Virginia Barnett told her husband he was out of his mind. “She always says to me, ‘Bobby, when are you going to retire?’ ” he recounted, a twinkle of mischief in his eyes. “ ‘I know you say you’re retired, but when are you really going to retire?’ ”
Barnett, who teaches part time at the South Carolina Governor’s School for the Arts and Humanities in Greenville and has coached at places as far-flung as Alaska, Hawaii and the Philippines, says his spouse knows the answer: never, if he can help it.
He’s particularly proud to be reunited with former students from his years running the ballet’s school -- Christian Clark and sisters Courtney and Kristine Necessary, all three now matured into company dancers.
Barnett says he’s impressed with the talent and training in McFall’s corps. But when this old dancer who embodies the vulnerable spirit of winter in “Four Seasons” is asked whether he’s envious of their youth, he quickly responds, “No, I don’t want to do it again, but I admire them.”
The feeling is mutual. “Really inspiring,” said one of “Four Seasons’ ” leads, Tara Lee. “Just having his nurturing presence in the studio brings a richness.” Added John Welker, who dances the central role of Man: “It’s an honor. I keep telling myself if I can dance that well when I’m his age, I’ll be blessed.”
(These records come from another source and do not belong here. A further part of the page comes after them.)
-- ==== Sys2Proof/Machine/EvFabric.lean ====
section
/-!
DEFINITION. Events of the fabric: atomics and remote accesses performing, flush markers, remote regions, reductions, censuses,
launch tags and route tables (09 R136; 10 R147, R150; 20 R287, R288, R291 to R306).
-/
namespace Sys2Proof.Machine
open Sys2Proof Bits Encoding

/-! ## Atomics and remote accesses (R136, R291, R292) -/

/-- The checked-out group's node consumes an error met away from it, once it can be rolled back (R331). -/
def consumeRemote (code : Nat) (s : State) : Option State := whenDue s.grp.live (s.consume code).coreChanged

/-- An access of the checked-out thread is refused at its home: its trap falls due at the access, and nothing of it has performed (R147, R248,
R291). -/
def State.refuseAccess (a : Access) (cause : Nat) (d : Word) (s : State) : State :=
  let t := { s.thr with pend := s.thr.pend.filter (fun p => p.serial ≠ a.serial), unacked := s.thr.unacked.filter (fun u => u.serial ≠ a.serial),
                        due := some (cause, d) }
  { s with inflight := s.inflight.filter (fun b => b.serial ≠ a.serial), thr := t.retryInterlock s.dev.clk,
           grp := { s.grp with log := s.grp.log.filter (fun e => e.serial ≠ a.serial) } }

/-- What follows when an access of the checked-out thread has reached its home: an error is consumed with condition `code`, a refusal raises its
trap, and waiting instructions are tried again (R136, R291, R331). -/
def State.performed (a : Access) (code : Nat) (s : State) : Option State :=
  match s.performAccess a with
  | (s1, .error) => consumeRemote code s1
  | (_, .refused cause d) => some (s.refuseAccess a cause d)
  | (s1, .done) => some (if a.kind.isAtomic && !a.remote then s1.mailboxWrite a.va else s1).retryResource

/-- ATOMIC_PERFORM: an atomic, or the second read of a decoding load, performs at its home slice; an atomic that lies in a mailbox starts the
handler (R131, R136, R230). -/
def atomicPerforms (serial : Nat) (s : State) : Option State :=
  match s.inflight.find? (fun a => a.serial = serial && !a.remote) with
  | none => none
  | some a =>
    if !s.mayPerform a then none else
    match s.focus a.t with
    | none => some ((s.performAccess a).1.focusPart a.dst (s.accessPid a) |>.mailboxWrite a.va)
    | some s1 => s1.performed a 0x10

/-- Whether a packet of an access reaches its destination: both devices run, and the source's route table leads there by the packet's path (R288,
R334). -/
def State.reaches (s : State) (a : Access) : Bool :=
  (s.dev? a.dst).answers && (s.dev? a.home.1).answers && (a.dst = a.home.1 || ((s.dev? a.home.1).forward a.dst a.path).isSome)

/-- REMOTE_ACCESS_ARRIVAL: the access performs at the destination's home slice, or fails there: a page of another class refuses it with REGION, an
error response is consumed (R291, R292); a device that sends its checkpoint image answers with errors (R340). -/
def remoteArrives (serial : Nat) (s : State) : Option State :=
  match s.inflight.find? (fun a => a.serial = serial && a.remote) with
  | none => none
  | some a =>
    let lost := decide ((s.dev? a.dst).ckState = 2)
    let gone := fun (s : State) => { s with inflight := s.inflight.filter (fun b => b.serial ≠ serial) }
    if !s.reaches a || !s.mayPerform a then none else
    match s.focus a.t with
    | none => some (if a.refused || lost then gone s else (s.performAccess a).1)
    | some s1 =>
      if lost then consumeRemote 0x10 (gone s1)
      else if a.refused then some (s1.refuseAccess a causeRegion (addrDetail 2 a.va))
      else s1.performed a 0x13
Barnett, whose right knee had to be treated by a naturopath for a pinched meniscus since rehearsals started, downplays his footwork. Still, the effort makes his snow-white locks fall over his brow and causes him to breathe deeply by rehearsal’s end.
“This is a nice place to be,” he said with a peaceable smile. “You’ve lived your life and you’ve done what you wanted to do, and I think it’s great to be 84 and be able to get up there and move around.
“Because a lot of 84-year-olds can’t do that,” added a very rare one who can.
Dance preview
Vivaldi’s "Four Seasons”
7:30 p.m. Thursday, 8 p.m. Friday, 2 and 8 p.m. Saturday, 2 p.m. Sunday at Cobb Energy Centre. Tickets, $20-$120, at www.ticketmaster.com . 1-800-982-2787.